Competing in the Augusta 70.3 Ironman last year was a blast and I was eager to sign up this year. However, this past year has been an extremely busy one. In December of last year, I joined a new company based in Brussels, Belgium leading Technology Partnerships. It has been an absolute great and wonderful experience! However, the role has had me on the road nearly every week of each month. This is not ideal for training for an Ironman or any triathlon distance for that matter.
Being a "glass half-full" type of person, I looked at it from the standpoint of professional fulfillment. This doesn't mean I haven't recognized or felt the gaps in the joy I have for training and preparing for a long-distance triathlon but rather another important aspect of my life is being fulfilled. One of the other downsides to massive travel, is the weight gain associated with eating out along with missing workout after workout.
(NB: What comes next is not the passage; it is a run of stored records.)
-- ==== Sys2Proof/Machine/Tray.lean ====
section
/-! DEFINITION. The Tray Unit's arithmetic: capacity, slot records, maps, eligibility, the STEP walk and the direction of
rotation (R1, R8 to R18). -/

namespace Sys2Proof.Machine

/-- The capacity N of a tray code (R1). -/
def capacity (code : Fin 4) : Nat := if code = 1 then 48 else if code = 2 then 96 else 0

/-- The seated tray's N, 0 without a tray (R1). -/
def traySize (s : State) : Nat := capacity s.tray.code

/-- A tray is seated (R1). -/
def traySeated (s : State) : Bool := decide (0 < traySize s)

/-- The record of a tray map as seating and the resets make it (R2, R19). -/
def freshSlot : SlotRec := { presence := .unknown, source := .unset, shown := 0, hold := none }

/-- The record of a slot 1..N (R8). -/
def slotRec (s : State) (slot : Nat) : Option SlotRec := if slot = 0 then none else s.tray.slots[slot - 1]?

/-- Writing the record of a slot. -/
def setSlot (slot : Nat) (r : SlotRec) (s : State) : State :=
  { s with tray.slots := s.tray.slots.set (slot - 1) r }

/-- The programmable slot map of a number; every other number gives the empty set (R11). -/
def mapBits (t : Tray) : Nat → SlotSet
  | 1 => t.map1
  | 2 => t.map2
  | 3 => t.map3
  | _ => 0

/-- A slot of the seated tray is a member of map `m` (R11). Map 0 holds every slot 1..N. -/
def inMap (s : State) (m slot : Nat) : Bool :=
  decide (1 ≤ slot) && decide (slot ≤ traySize s) && (m == 0 || (mapBits s.tray m).getLsbD (slot - 1))

/-- The presence of a slot is ABSENT. -/
def knownAbsent (s : State) (slot : Nat) : Bool :=
  match slotRec s slot with
  | some r => r.presence == .absent
  | none => false

/-- Eligibility of a slot under map `m` (R13). -/
def eligible (s : State) (m slot : Nat) : Bool := inMap s m slot && (!s.items.skipEmpties || !knownAbsent s slot)

/-- The slots `lo`, `lo + 1`, … `hi`. -/
def slotsUp (lo hi : Nat) : List Nat := List.range' lo (hi + 1 - lo)

/-- The slots a walk from `c` visits up to the end of the tray, in order (R14, R15). -/
def visitToEnd (n c : Nat) (forward : Bool) : List Nat :=
  if forward then slotsUp (c + 1) n else (slotsUp 1 ((if c = 0 then n + 1 else c) - 1)).reverse

/-- The slots of one whole turn from `c`, `c` itself last (R14, R16). -/
def visitTurn (n c : Nat) (forward : Bool) : List Nat :=
  if forward then slotsUp (c + 1) n ++ slotsUp 1 c
  else if c = 0 then (slotsUp 1 n).reverse
  else (slotsUp 1 (c - 1)).reverse ++ (slotsUp c n).reverse

/-- The end of a walk: its target, how many eligible slots it counted, and whether it was shortened (R14, R15). -/
structure WalkEnd where
  target  : Nat
  counted : Nat
  short   : Bool
  deriving DecidableEq, Repr

/-- The STEP walk of `n` from `c` over map `m`; none when no slot 1..N is eligible (R14 to R16). With TRAY_WRAP ON
the walk goes round the eligible slots of a turn as often as it takes; with it OFF it stops at the end of the tray. -/
def walk (s : State) (m c : Nat) (n : Int) : Option WalkEnd :=
  let forward := decide (0 < n)
  let turn := (visitTurn (traySize s) c forward).filter (eligible s m)
  if turn = [] then none
  else if s.items.trayWrap then
    some { target := turn.getD ((n.natAbs - 1) % turn.length) c, counted := n.natAbs, short := false }
  else
    let ahead := (visitToEnd (traySize s) c forward).filter (eligible s m)
    if n.natAbs ≤ ahead.length then
      some { target := ahead.getD (n.natAbs - 1) c, counted := n.natAbs, short := false }
    else some { target := ahead.getLastD c, counted := ahead.length, short := true }

/-- The END_OF_TRAY notice and record of a shortened walk (R15). -/
def reportShort (n : Int) (w : WalkEnd) (s : State) : State :=
  if w.short then report (.endOfTray n w.counted w.target) (.endOfTray w.target n w.counted) s else s

/-- The direction of a rotation from `p` to `t` on a tray of capacity `n` (R18). -/
def turnFor (n p t : Nat) : Turn :=
  let df := (t + (n + 1) - p) % (n + 1)
  if df ≤ n + 1 - df then .forward else .backward

/-- The position one index pulse on (R5). -/
def pulsed (n p : Nat) : Turn → Nat
  | .forward => (p + 1) % (n + 1)
  | .backward => (p + n) % (n + 1)

/-- What a drop taught about the slot (R9): presence learned, and the shown count raised for a confirmed drop. -/
def learn (pres : Presence) (shown : Bool) (s : State) : State :=
  match s.tray.position with
  | some p =>
    match slotRec s p with
    | some r =>
      setSlot p { r with
        presence := pres, source := .learned, shown := if shown then min 255 (r.shown + 1) else r.shown } s
    | none => s
  | none => s

end Sys2Proof.Machine
end

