/-- The tape-held mark is cleared when the transport leaves PAUSED (R151). -/
def unmarkTapeHeld (s : State) : State :=
  { s with program.hold := s.program.hold.map (fun m => { m with tapeHeld := false }) }

/-- What leaving the present transport state brings. -/
def leaveTape (s : State) : State :=
  match s.transport.state with
  | .playing => exitPlaying s
  | .paused => unmarkTapeHeld s
  | _ => s

/-- An end fade is running, which leaving PLAYING cuts short (R105). -/
def fadeRuns (s : State) : Bool :=
  match s.transport.state, s.transport.endFade with
  | .playing, .running .. => true
  | _, _ => false

/-- The actuators that run in a transport state (R89). -/
def actuators : TapeState → Actuators
  | .noTape | .stopped => { capstan := false, pinch := false, reels := .off }
  | .playing => { capstan := true, pinch := true, reels := .takeUpTension }
  | .paused => { capstan := false, pinch := true, reels := .off }
  | .rewinding => { capstan := false, pinch := false, reels := .supplyFast }
  | .winding => { capstan := false, pinch := false, reels := .takeUpFast }
  | .stopping => { capstan := false, pinch := false, reels := .brakes }

/-- A motion state (R89). -/
def inMotion (t : TapeState) : Bool :=
  match t with
  | .playing | .paused | .rewinding | .winding => true
  | .noTape | .stopped | .stopping => false

/-- The count direction of a brake (R89). -/
def brakeDir : TapeState → CountDir
  | .rewinding => .backward
  | _ => .forward

/-- STOPPING is entered with a pending destination (R89, R93). -/
def brakeTo (d : PendingDest) (s : State) : State :=
  let s1 := leaveTape s
  { s1 with
    transport.state := .stopping, transport.dest := some d, transport.dir := brakeDir s.transport.state,
    transport.brakeTimer := some 0, transport.stallTimer := none }

/-- The pending destination is replaced; the brake time goes on (R92). -/
def setPending (d : PendingDest) (s : State) : State := { s with transport.dest := some d }

/-! ### Rest after backward motion (R95, R135, R141) -/

/-- With the phase REWINDING a rest at tape zero asks for the chase to 0; any other ends the loop (R141). -/
def loopRest (s : State) : State :=
  if s.cueLog.phase = .rewinding then
    if s.transport.reel = 0 ∧ s.transport.zeroKnown then logChase .loop 0 { s with cueLog.phase := .chasing }
    else endLoop .rewindStopped none s
  else s

/-- The rest event, when the backward-motion mark is set (R95). -/
def restEvent (s : State) : State :=
  if s.transport.backMark then loopRest (resync { s with transport.backMark := false }) else s

/-- The end of a seek handed to the Cue Log: a resync after backward motion or for SEEK CUE, then SEEK CUE's chase (R102, R135,
R138). -/
def seekEndHanded (k : Seek) (s : State) : State :=
  let s1 := { s with transport.backMark := false }
  let s2 := if k.moved = .backward ∨ k.byCue then resync s1 else s1
  match k.byCue, s2.cueLog.seekCue with
  | true, some r =>
    if r.chasing then s2
    else logChase .seekCue s2.program.cueIndex { s2 with cueLog.seekCue := some { r with chasing := true } }
  | _, _ => s2

/-- A seek ends REACHED: handed on, cleared and reported (R102). Its play-after stands in Machine/Play.lean. -/
def seekReached (k : Seek) (s : State) : State :=
  reportTape .seek (endsSeek k .reached none) (seekEndHanded k { s with transport.seek := none })

/-! ### Entries without forward motion -/

/-- The transport stands still in a state. -/
def stillIn (st : TapeState) (s : State) : State :=
  { s with
    transport.state := st, transport.dest := none, transport.dir := .still, transport.brakeTimer := none,
    transport.stallTimer := none }

/-- Entry to STOPPED: a seek ends here, else the rest event; reported, and a pending sleep tested (R93, R95, R102, R83). -/
def enterStopped (cause : Reason) (e : TapeEnds) (s : State) : State :=
  let s1 := stillIn .stopped (leaveTape s)
  match s.transport.seek with
  | some k => sleepTest (seekReached k s1)
  | none => sleepTest (reportTape cause e (restEvent s1))

/-- Entry to PAUSED (R89, R92). -/
def enterPaused (cause : Reason) (e : TapeEnds) (s : State) : State :=
  reportTape cause e (restEvent (stillIn .paused (leaveTape s)))

/-- The drive of a motion state starts, with its stall timer (R89, R98). -/
def driveTape (st : TapeState) (dir : CountDir) (s : State) : State :=
  { s with
    transport.state := st, transport.dest := none, transport.dir := dir, transport.brakeTimer := none,
    transport.stallTimer := some 0 }
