-- ==== Sys2Proof/WellFormed.lean ====
section
/-! DEFINITION. The commands the link, the sensors and the lines can produce at all. `exec` does not read this: it gives
every command a meaning. -/

namespace Sys2Proof

/-- A frame's length byte is 0..60; a larger one ends the frame broken (R183, R184). -/
def Hdr.wf (h : Hdr) : Bool := decide (h.len.toNat ≤ 60)

/-- A kind byte of the Requests table (R187). -/
def requestKind (k : Byte) : Bool :=
  (decide (0x01 ≤ k.toNat) && decide (k.toNat ≤ 0x08)) || (decide (0x10 ≤ k.toNat) && decide (k.toNat ≤ 0x18))
    || (decide (0x20 ≤ k.toNat) && decide (k.toNat ≤ 0x25)) || (decide (0x28 ≤ k.toNat) && decide (k.toNat ≤ 0x3D))
    || (decide (0x60 ≤ k.toNat) && decide (k.toNat ≤ 0x64))

/-- The header of a request; none for an event. -/
def Instr.hdr : Instr → Option Hdr
  | .identify h | .readStatus h | .getItem h _ | .setItem h _ _ | .reset h | .faultClear h _ | .setNoticeMask h _
  | .powerMode h _ | .step h _ | .goto h _ | .pauseMove h | .continueMove h | .abortMoves h | .markSlot h _ _ _ _
  | .setMap h _ _ | .getMap h _ | .selectMap h _ | .lampOn h | .lampOff h | .fade h _ _ | .selectLamp h _ | .markLamp h _ _
  | .focusNudge h _ _ | .play h | .stop h | .pause h | .rewind h | .wind h | .seekCount h _ | .seekCue h _ | .setVolume h _
  | .setCueSource h _ | .injectCue h _ | .reference h | .writeEntry h _ _ | .deleteEntry h _ | .readEntry h _ _
  | .clearTable h | .readCueLog h _ | .clearCueLog h | .chase h _ | .timerStart h _ | .timerStop h | .hold h
  | .continueShow h | .setTraceMode h _ _ _ | .readTrace h _ | .protect h _ | .unprotect h | .lock h _ => some h
  | .powerOn _ | .resetLine _ | .softReset _ | .linkByteTimeout | .frameReject .. | .frameOverrun | .frameSent
  | .trayCodeChange _ | .indexPulse _ | .cycleStart | .shutterCloseDone | .liftDone | .liftTimeout | .rotateStallTimeout
  | .dropPathReport | .dropTimeout | .seatReport | .seatTimeout | .settleDone | .preheatEnd | .fadeStep _ | .swapTravelEnd
  | .heatUpdate _ | .fanStallTimeout | .fanTachPulse | .tcoLineChange _ | .cassetteChange _ | .brakeEnd | .reelTachPulse
  | .leaderChange _ | .tapeStallTimeout | .endFadeStep | .analysisFrame .. | .relayOutFrameSent | .relayOutGapEnd
  | .relayInFrame _ | .relayInTimingError | .relayConflictTimeout | .autoAdvanceExpiry | .serviceLineChange _ | .irFrame _
  | .irReleaseTimeout | .ladderBandChange _ | .keyRepeat _ | .entryWindowExpiry | .powerHoldTimeout | .focusFast
  | .focusLimit .. | .nudgeEnd | .syncByte | .lengthByteAbove60 | .replyReady _ | .irLeader | .irTimingError _
  | .relayInStartPulse | .ladderSample _ => none

/-- What goes beyond the header: a WRITE ENTRY has no more actions than 60 bytes hold (R183, R149), a rejected frame fails
its check or carries no request kind (R184), and at most four replies have a place (R185). -/
def Instr.operandsWf : Instr → Bool
  | .writeEntry _ _ actions => decide (3 + 5 * actions.length ≤ 60)
  | .frameReject kind _ checkOk => !checkOk || !requestKind kind
  | .replyReady place => decide (place < 4)
  | _ => true

/-- A well-formed command. -/
def Instr.wf (i : Instr) : Bool :=
  i.operandsWf &&
    match i.hdr with
    | some h => h.wf
    | none => true

end Sys2Proof
end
I would mix in a run here and run there and do my best to eat healthy but nothing consistent. All the while, I could hear Augusta's siren call pulling towards it and simultaneously feeling helpless to prepare for it.
Fast forward to Sunday, July 1st and there it was...a Facebook post from the folks at Augusta indicating that only 10% of the slots were still available. It was as if I awoke from a dream. The hypnotic trance of travel was broken! Without hesitation, I signed up for the race. I didn't think or care or have a plan. I just acted! Then the realization hit me...what the Hell Stephen? The race is 83 days away and you normally need 27 weeks at a minimum.
For the first time in my life, I didn't panic. Rather, I embraced the challenge and decided to level set expectations. Will I be as fast as last year? Probably not. Will I be ready in 83 days? Hell YES! I'm not a "spring chicken" any more and I recognize that. However, its not really the race I enjoy most but rather it is the journey to the race. I love being outdoors in the water, on my bike, and on a run. While I might complain, I enjoy being beat to heck and seeing the positive transformation of my physique.
It is safe to say, I probably will not be at my athletic best come September 23rd but I will be at my peak both mentally and spiritually. As with all races, I will carry the strong voice of my late good friend Bill "Fred" Haecker saying "Come on Stevo!" There is nothing better than hearing his voice motivate me to continue on and never quit. As you may have read in previous post, Fred was a "mans-man!" He embodied the "I will never quit" attitude and I hope I can carry that fire throughout the rest of my life. I also motivate myself by remembering a couple of key Navy Seal sayings of "Get comfortable being uncomfortable" and "Embrace the pain". These mantras ring true in long-distance triathlon because there is no race that doesn't include being uncomfortable or painful.
Unlike last years race where I enjoyed the camaraderie of having two buddies compete with me, this year will be a journey alone. This is when the focus and perseverance must overcome the adversity and pain. This journey started July 1st on a whim but will explode in a firey bang come Sunday, September 23rd.